In South Australia, the orange plumage of the Adelaide rosella suggests hybridisation between crimsons and yellows, but both MtDNA and microsatellite evidence shows the Adelaide form has more in common genetically with crimsons than yellows. The authors speculate that the range now occupied by the oranges may never have been occupied by either crimsons or yellows – early hybrids may have established their own environmental niche.

The final hypothesis is in situ vicariant differentiation, which predicts that all of today’s Adelaide, crimson, yellow and Western Slopes populations evolved in allopatry – in geographic isolation – and should be genetically independent.

Under this scenario, the orange Adelaide race evolved from an ancestral crimson population through genetic drift in isolation, and thus retains its mtDNA signature, but also shows evidence of occasional introgression by the yellow race. But this does not explain why the mtDNA of the Adelaide race clusters with the Kangaroo Island race.

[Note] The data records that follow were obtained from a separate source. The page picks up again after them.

/-- The window starts empty, with the cameras set (R301). -/
def State.clearWindow (s : State) : State :=
  let s := s.modLoc (fun l => { l with win := [], lms := [], lastSeen := [], lastKf := none, job := none, frame := none })
  match s.loc.start with
  | none => s
  | some b => match s.schedHandle b.window b.mapNiche 1 with
    | some h => (s.modHandle h (fun x => { x with res := { RspRes.blank with cams := b.cams.zipIdx.map (fun c => (c.2, c.1.bytes)) } })).bumpWrap
        (R.RSP_H_RES_GEN h)
    | none => s

/-- A new odometry segment (R307, R316): its map frame is the odometry frame. -/
def State.newSegment (s : State) (unanchored : Bool) : State :=
  ((s.modLoc (fun l => { l with corr := [], target := [], unanchored := unanchored })).bumpWrap R.LOC_MAP_GEN).clearWindow

/-- Localisation leaves LOST or its initial wait. -/
def State.found (s : State) : State := (s.setLocMode 0).modLoc (fun l => { l with lastCorr := s.now, still := none })

/-- Initialisation from gravity (R307). -/
def State.locInit (s : State) (b : LocStart) (samples : List ImuSample) : State :=
  let s := s.modLoc (fun l => { l with nav := Config.navInit (samples.map (·.v)) b.gravity })
  let s := if s.mapState = 0 then s.setMapState 1 else s
  (s.newSegment (decide (2 ≤ s.mapState))).found

/-! ### Stage 1 and 2: samples (R301) -/

/-- A sample in the body frame. -/
def bodySample (b : LocStart) (x : ImuIn) : ImuSample :=
  let raw := List.zipWith (fun v sc => fMul (fOfInt v (-8)) sc) x.vals x.scales
  let m := (List.range 3).map (fun i => (List.range 3).map (fun j => fOfInt (b.rot.getD (3 * i + j) 0) (-29)))
  ⟨x.time, fMatVec m (raw.take 3) ++ fMatVec m (raw.drop 3), x.period⟩

def fNorm (v : List Nat) : Nat := fSqrt (fDot v v)

/-- The stillness test of one sample (R307). -/
def stillOk (b : LocStart) (x : ImuSample) : Bool :=
  fLt (fNorm (x.v.take 3)) (fOfRat (mkRat 1 100)) && fLe (fAbs (fSub (fNorm (x.v.drop 3)) b.gravity)) (fOfRat (mkRat 1 10))

def LocStart.numbers (b : LocStart) : List Nat := b.noise ++ [b.gravity]

/-- The stillness test runs: before the first initialisation, or from LOST with the map NONE or BUILDING. -/
def State.initDue (s : State) : Bool := s.loc.nav.isEmpty || (s.locMode == 3 && decide (s.mapState ≤ 1))

/-- The stillness test takes a sample; after INIT_MS of them localisation initialises. -/
def State.stillStep (s : State) (b : LocStart) (x : ImuSample) : State :=
  if !s.initDue then s
  else if !stillOk b x then s.modLoc (fun l => { l with still := none })
  else
    let (t0, xs) := match s.loc.still with
      | some (t0, xs) => (t0, xs ++ [x])
      | none => (x.time, [x])
    if t0 + b.initMs * 1000000 ≤ x.time then s.locInit b xs
    else s.modLoc (fun l => { l with still := some (t0, xs) })

/-- One inertial sample. -/
def State.imuStep (s : State) (b : LocStart) (x : ImuSample) : State :=
  let step (nav : List Nat) (v : List Nat) (dt : Nat) : List Nat := if nav.isEmpty then nav else Config.navStep nav b.numbers v dt
  let keep (s : State) (nav : List Nat) : State :=
    s.modLoc (fun l => { l with nav := nav, last := some x, buf := (l.buf ++ [x]).filter (fun y => decide (x.time ≤ y.time + 64000000)) })
  match s.loc.last with
  | none => (keep s s.loc.nav).stillStep b x
  | some y =>
    let dt := x.time - y.time
    if 3 * x.period < 2 * dt then
      let s := keep s (step (step s.loc.nav y.v (dt - x.period)) x.v x.period)
      let s := (s.bump R.LOC_IMU_GAP_CNT).modLoc (fun l => { l with marks := l.marks ||| 256 })
      let s := if 20000000 < dt then s.enterLost 3 else s
      (s.modLoc (fun l => { l with still := none })).stillStep b x
    else (keep s (step s.loc.nav x.v dt)).stillStep b x

/-- IMU_SAMPLE_INTAKE: the next sample of the inertial chain is taken. -/
def execImuSampleIntake (s : State) : Host.Outcome State Fault Refusal :=
  match s.loc.inbox with
  | [] => ok s
  | x :: rest =>
    let s := s.modLoc (fun l => { l with inbox := rest })
    match s.loc.start with
    | none => ok s
    | some b => ok (if s.loc.asleep then s else s.imuStep b (bodySample b x))

/-! ### Stage 3: matching (R302) -/

def cornerX (r : List Byte) : Nat := rdLe r 0 2
def cornerY (r : List Byte) : Nat := rdLe r 2 2
def cornerDesc (r : List Byte) : Nat := leNat (slice r 0x20 32)
/-- The order of R247 within a frame. -/
def cornerKey (r : List Byte) : List Int := [-(rdLe r 4 2 : Int), rdLe r 7 1, cornerY r, cornerX r]

/-- R302, steps 2 to 4, on the corners of a disc: the match and its distance. -/
def matchDesc (hamMax hamGap desc : Nat) (disc : List (List Byte)) : Option (List Byte × Nat) :=
  let scored := sortKey (fun (p : List Byte × Nat) => [(p.2 : Int), cornerY p.1, cornerX p.1]) (disc.map (fun r => (r, popcount (cornerDesc r ^^^ desc) 256)))
  match scored with
  | [] => none
  | (c1, d1) :: others =>
    let apart := match others with
      | [] => true
      | (_, d2) :: _ => decide (hamGap + d1 ≤ d2)
    if d1 ≤ hamMax && apart then some (c1, d1) else none

/-- One match per corner: the smaller distance, then the lower landmark ID; one per landmark of a camera: the smaller distance, then the
earlier band (log entry 17). -/
def settleMatches (ms : List LocMatch) : List LocMatch :=
  let one := ms.filter (fun m => !ms.any (fun n => n.cam == m.cam && n.corner == m.corner && (decide (n.dist < m.dist) || (n.dist == m.dist && decide (n.lm < m.lm)))))
  one.zipIdx.filterMap (fun p => if one.zipIdx.any (fun q => q.1.cam == p.1.cam && q.1.lm == p.1.lm &&
    (decide (q.1.dist < p.1.dist) || (q.1.dist == p.1.dist && decide (q.2 < p.2)))) then none else some p.1)

/-- The time a corner was observed (R300). -/
def LocCam.observed (c : LocCam) (row firstLine : Nat) : Nat := (((if c.global then firstLine else row) : Nat) + c.expOff).toNat

/-- The landmark's record in the window's resident structure. -/
def State.lmRecord (s : State) (b : LocStart) (id : Nat) : List Byte :=
  match (s.schedHandle b.window b.mapNiche 1).bind s.handle? with
  | some h => ((h.res.lms.find? (fun l => l.1 == id)).map (·.2.2)).getD []
  | none => []

/-- The matches of the window's landmarks among a band's corners. -/
def State.bandMatches (s : State) (b : LocStart) (c : LocCam) (cam : Nat) (p : CamPassed) : List LocMatch :=
  let l := s.loc
  let r := 8 * l.cfgFld 1 0 8
  let t := c.observed ((p.recs.head?.map (fun x => rdLe x 0x10 8)).getD p.lastLine) p.firstLine
  l.lms.filterMap (fun m =>
    match Config.projectLandmark l.nav (s.lmRecord b m.id) (c.intr ++ c.rot ++ c.trans) t with
    | none => none
    | some (px, py) =>
      let disc := p.recs.filter (fun q => decide (((cornerX q : Int) - px) * ((cornerX q : Int) - px) + ((cornerY q : Int) - py) * ((cornerY q : Int) - py) ≤ r * r))
      (matchDesc (l.cfgFld 1 8 8) (l.cfgFld 1 16 8) m.desc disc).map (fun x => ⟨cam, m.id, x.1, x.2⟩))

Nor does it explain the phenotypic similarity of the orange Adelaide and Western Slopes races, or why the Kangaroo Island mtDNA haplotypes cluster with the Adelaide and yellow in different areas. The hypothesis also fails to explain why yellow, crimson, Adelaide and Western Slopes rosellas are not genetically independent.

The Deakin researchers studying the complex have recently predicted that the onset of more arid conditions with global warming could see the yellow colour form expand its range, at the expense of the crimson form. Rainfall over the southern Murray Darling Basin has already declined by around 20 per cent since the 1970s and is predicted to fall by another 20 per cent by 2030.